Cassava – What Is A Cassava and What Are Its Health Benefits?

Here are some things about cassava including its benefits and uses.

CASSAVA – A famous root vegetable found in many countries is cassava and here are some of its health benefits and uses in cooking.

Root vegetable cassava is famous and growing in many countries. It is known for its poisonous content cyanide. The raw ones have toxic cyanide, and it takes proper care and the correct method to prepare this safely. This also means that you shouldn’t eat this raw.

Cassava
Photo lifted from Healthline

It has a scientific name Manihot esculenta and also called manioc, mandioca, or yuca. Flour, bread, tapioca, laundry starch, and an alcoholic beverage are derived from this root crop. The tubers have a mild nutty taste.

To be able to consume this safely, the peel must be taken away generously and the tubers must be well-cooked. Tubers are also sometimes soaked beforehand so the harmful chemicals are taken away.

Improper ways to prepare for this might lead to acute cyanide intoxication.

Meanwhile, there are a lot of good things that this actually has. It is a good source of dietary fiber.

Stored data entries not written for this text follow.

theorem State.count_only {ps : List Part} {s0 s : State} {f : Field} {i k : Nat} (hm : [Part.image f.record] ⊆ ps)
    (hs : Only ps s0 s) : Only ps s0 (s.count f i k) := State.put_only hm hs

theorem State.emit_only {ps : List Part} {s0 : State} {s : State} {o : Output}
    (hm : [Part.out] ⊆ ps) (hs : Only ps s0 s) : Only ps s0 (State.emit s o) := by
  unfold State.emit
  refine Only.setOut (List.Subset.trans (by decide) hm) ?_
  exact hs

theorem State.fresh_only {ps : List Part} {s0 : State} {s : State}
    (hm : [Part.out] ⊆ ps) (hs : Only ps s0 s) : Only ps s0 (State.fresh s) := by
  unfold State.fresh
  refine Only.setOut (List.Subset.trans (by decide) hm) ?_
  exact hs

theorem State.free_only {ps : List Part} {s0 : State} {s : State}
    (hm : [Part.free] ⊆ ps) (hs : Only ps s0 s) : Only ps s0 (State.free s).2 := by
  unfold State.free
  dsimp only
  refine Only.setFree (List.Subset.trans (by decide) hm) ?_
  exact hs

theorem State.send_only {ps : List Part} {s0 : State} {s : State} {o : Output}
    (hm : [Part.out, Part.host] ⊆ ps) (hs : Only ps s0 s) : Only ps s0 (State.send s o) := by
  unfold State.send
  refine Only.ite ?_ ?_
  · refine State.emit_only (List.Subset.trans (by decide) hm) ?_
    exact hs
  · refine Only.step (t := s) (ps := [Part.host]) (fun p hp => by cases p <;> first | rfl | exact ⟨rfl, rfl⟩ | exact ⟨rfl, rfl, rfl⟩ | exact image_congr rfl | exact fun h => h | exact absurd (by decide) hp) (List.Subset.trans (by decide) hm) ?_
    exact hs

theorem State.signal_only {ps : List Part} {s0 : State} {s : State} {f : Nat} {v : Nat}
    (hm : [Part.out, Part.host] ⊆ ps) (hs : Only ps s0 s) : Only ps s0 (State.signal s f v) := by
  unfold State.signal
  refine State.send_only (List.Subset.trans (by decide) hm) ?_
  exact hs

theorem State.signalAll_only {ps : List Part} {s0 : State} {s : State}
    (hm : [Part.out, Part.host] ⊆ ps) (hs : Only ps s0 s) : Only ps s0 (State.signalAll s) := by
  unfold State.signalAll
  refine Only.foldl (fun x1 _ hx1 => ?_) _ ?_
  · refine State.signal_only (List.Subset.trans (by decide) hm) ?_
    exact hx1
  · exact hs

theorem State.raise_only {ps : List Part} {s0 : State} {s : State} {src : Nat} {p : Nat} {f : Nat} {h : Nat}
    (hm : [Part.out, Part.hatband] ⊆ ps) (hs : Only ps s0 s) : Only ps s0 (State.raise s src p f h) := by
  unfold State.raise
  extract_lets v1 v2
  have hv1 : Only ps s0 v1 := by
    unfold v1
    refine State.emit_only (List.Subset.trans (by decide) hm) ?_
    exact hs
  try clear_value v1
  try clear_value v2
  refine Only.setHatband (List.Subset.trans (by decide) hm) ?_
  exact hv1

theorem State.overflowReport_only {ps : List Part} {s0 : State} {s : State} {cls : Nat} {lasting : Bool}
    (hm : [Part.log, Part.image Rec.logStatus, Part.out, Part.hatband] ⊆ ps) (hs : Only ps s0 s) : Only ps s0 (State.overflowReport s cls lasting) := by
  unfold State.overflowReport
  split
  · refine Only.setLog (List.Subset.trans (by decide) hm) ?_
    exact hs
  · extract_lets v1 v2
    try clear_value v1
    have hv2 : Only ps s0 v2 := by
      unfold v2
      refine State.putFlag_only (List.Subset.trans (by decide) hm) ?_
      refine State.count_only (List.Subset.trans (by decide) hm) ?_
      exact hs
    try clear_value v2
    refine Only.ite ?_ ?_
    · exact hv2
    · refine State.raise_only (List.Subset.trans (by decide) hm) ?_
      exact hv2

theorem State.report_only {ps : List Part} {s0 : State} {s : State} {cls : Nat} {lasting : Bool} {source : Nat} {a : Nat} {b : Nat}
    (hm : [Part.log, Part.image Rec.logStatus, Part.out, Part.hatband] ⊆ ps) (hs : Only ps s0 s) : Only ps s0 (State.report s cls lasting source a b) := by
  unfold State.report
  extract_lets v1 v2 v3 v4 v5
  try clear_value v1
  try clear_value v2
  try clear_value v3
  have hv4 : Only ps s0 v4 := by
    unfold v4
    refine Only.setLog (List.Subset.trans (by decide) hm) ?_
    exact hs
  try clear_value v4
  try clear_value v5
  refine Only.ite ?_ ?_
  · refine Only.setLog (List.Subset.trans (by decide) hm) ?_
    exact hv4
  · refine State.overflowReport_only (List.Subset.trans (by decide) hm) ?_
    exact hv4

theorem State.raiseFrom_only {ps : List Part} {s0 : State} {s : State} {src : Nat} {p : Nat} {f : Nat} {cause : Option (Nat × Nat)}
    (hm : [Part.out, Part.hatband, Part.image Rec.hatbandControl, Part.log, Part.image Rec.logStatus, Part.image Rec.channel] ⊆ ps) (hs : Only ps s0 s) : Only ps s0 (State.raiseFrom s src p f cause) := by
  unfold State.raiseFrom
  split
  · refine State.raise_only (List.Subset.trans (by decide) hm) ?_
    exact hs
  · refine Only.ite ?_ ?_
    · refine State.raise_only (List.Subset.trans (by decide) hm) ?_
      exact hs
    · extract_lets v1 v2 v3
      have hv1 : Only ps s0 v1 := by
        unfold v1
        refine State.raise_only (List.Subset.trans (by decide) hm) ?_
        exact hs
      try clear_value v1
      have hv2 : Only ps s0 v2 := by
        unfold v2
        refine State.put_only (List.Subset.trans (by decide) hm) ?_
        refine State.count_only (List.Subset.trans (by decide) hm) ?_
        exact hv1
      try clear_value v2
      have hv3 : Only ps s0 v3 := by
        unfold v3
        refine State.report_only (List.Subset.trans (by decide) hm) ?_
        exact hv2
      try clear_value v3
      refine Only.ite ?_ ?_
      · exact hv3
      · refine State.putFlag_only (List.Subset.trans (by decide) hm) ?_
        exact hv3

theorem State.urge_only {ps : List Part} {s0 : State} {s : State} {c : InjCause}
    (hm : [Part.monitor] ⊆ ps) (hs : Only ps s0 s) : Only ps s0 (State.urge s c) := by
  unfold State.urge
  refine Only.ite ?_ ?_
  · refine Only.setMonitor (List.Subset.trans (by decide) hm) ?_
    exact hs
  · exact hs

theorem State.setMailbox_only {ps : List Part} {s0 : State} {s : State} {m : Nat} {x : Mailbox}
    (hm : [Part.mailboxes] ⊆ ps) (hs : Only ps s0 s) : Only ps s0 (State.setMailbox s m x) := by
  unfold State.setMailbox
  refine Only.step (t := s) (ps := [Part.mailboxes]) (fun p hp => by cases p <;> first | rfl | exact ⟨rfl, rfl⟩ | exact ⟨rfl, rfl, rfl⟩ | exact image_congr rfl | exact fun h => h | exact absurd (by decide) hp) (List.Subset.trans (by decide) hm) ?_
  exact hs

theorem State.respond_only {ps : List Part} {s0 : State} {s : State} {m : Nat} {r : Response} {reqSeal : Nat}
    (hm : [Part.log, Part.image Rec.logStatus, Part.out, Part.hatband, Part.mailboxes, Part.host] ⊆ ps) (hs : Only ps s0 s) : Only ps s0 (State.respond s m r reqSeal) := by
  unfold State.respond
  extract_lets v1 v2 v3 v4
  try clear_value v1
  try clear_value v2
  have hv3 : Only ps s0 v3 := by
    unfold v3
    split
    · refine Only.ite ?_ ?_
      · refine State.report_only (List.Subset.trans (by decide) hm) ?_
        exact hs
      · refine Only.ite ?_ ?_
        · refine State.report_only (List.Subset.trans (by decide) hm) ?_
          exact hs
        · exact hs
    · exact hs
  try clear_value v3
  have hv4 : Only ps s0 v4 := by
    unfold v4
    refine State.setMailbox_only (List.Subset.trans (by decide) hm) ?_
    exact hv3
  try clear_value v4
  refine Only.ite ?_ ?_
  · refine State.signal_only (List.Subset.trans (by decide) hm) ?_
    exact hv4
  · exact hv4

theorem State.finish_only {ps : List Part} {s0 : State} {s : State} {d : Deferred} {st : Status} {payload : List Byte}
    (hm : [Part.mailboxes, Part.log, Part.image Rec.logStatus, Part.out, Part.hatband, Part.host] ⊆ ps) (hs : Only ps s0 s) : Only ps s0 (State.finish s d st payload) := by
  unfold State.finish
  extract_lets v1 v2
  have hv2 : Only ps s0 v2 := by
    unfold v2
    refine Only.step (t := s) (ps := [Part.mailboxes]) (fun p hp => by cases p <;> first | rfl | exact ⟨rfl, rfl⟩ | exact ⟨rfl, rfl, rfl⟩ | exact image_congr rfl | exact fun h => h | exact absurd (by decide) hp) (List.Subset.trans (by decide) hm) ?_
    exact hs
  try clear_value v2
  refine Only.ite ?_ ?_
  · exact hv2
  · refine State.respond_only (List.Subset.trans (by decide) hm) ?_
    exact hv2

It also has vitamin C, thiamin, folic acid, manganese, and potassium. 

Vitamin C it contains acts as an antioxidant and at the same time, supports collagen production and improves immunity.

 3.5 ounces (100 grams) of cooked cassava has the following:

  • Calories: 191
  • Protein: 1.5 grams
  • Fat: 3 grams
  • Carbs: 40 grams
  • Fiber: 2 grams
  • Vitamin C: 20% of the Daily Value (DV)
  • Copper: 12% of the DV
  • Thiamine: 7% of the DV
  • Folate: 6% of the DV
  • Vitamin B6: 6% of the DV
  • Potassium: 6% of the DV
  • Magnesium: 5% of the DV
  • Niacin: 5% of the DV

The Centers for Disease Control and Prevention (CDC) suggests that the tubers must be soaked in water for four to six days.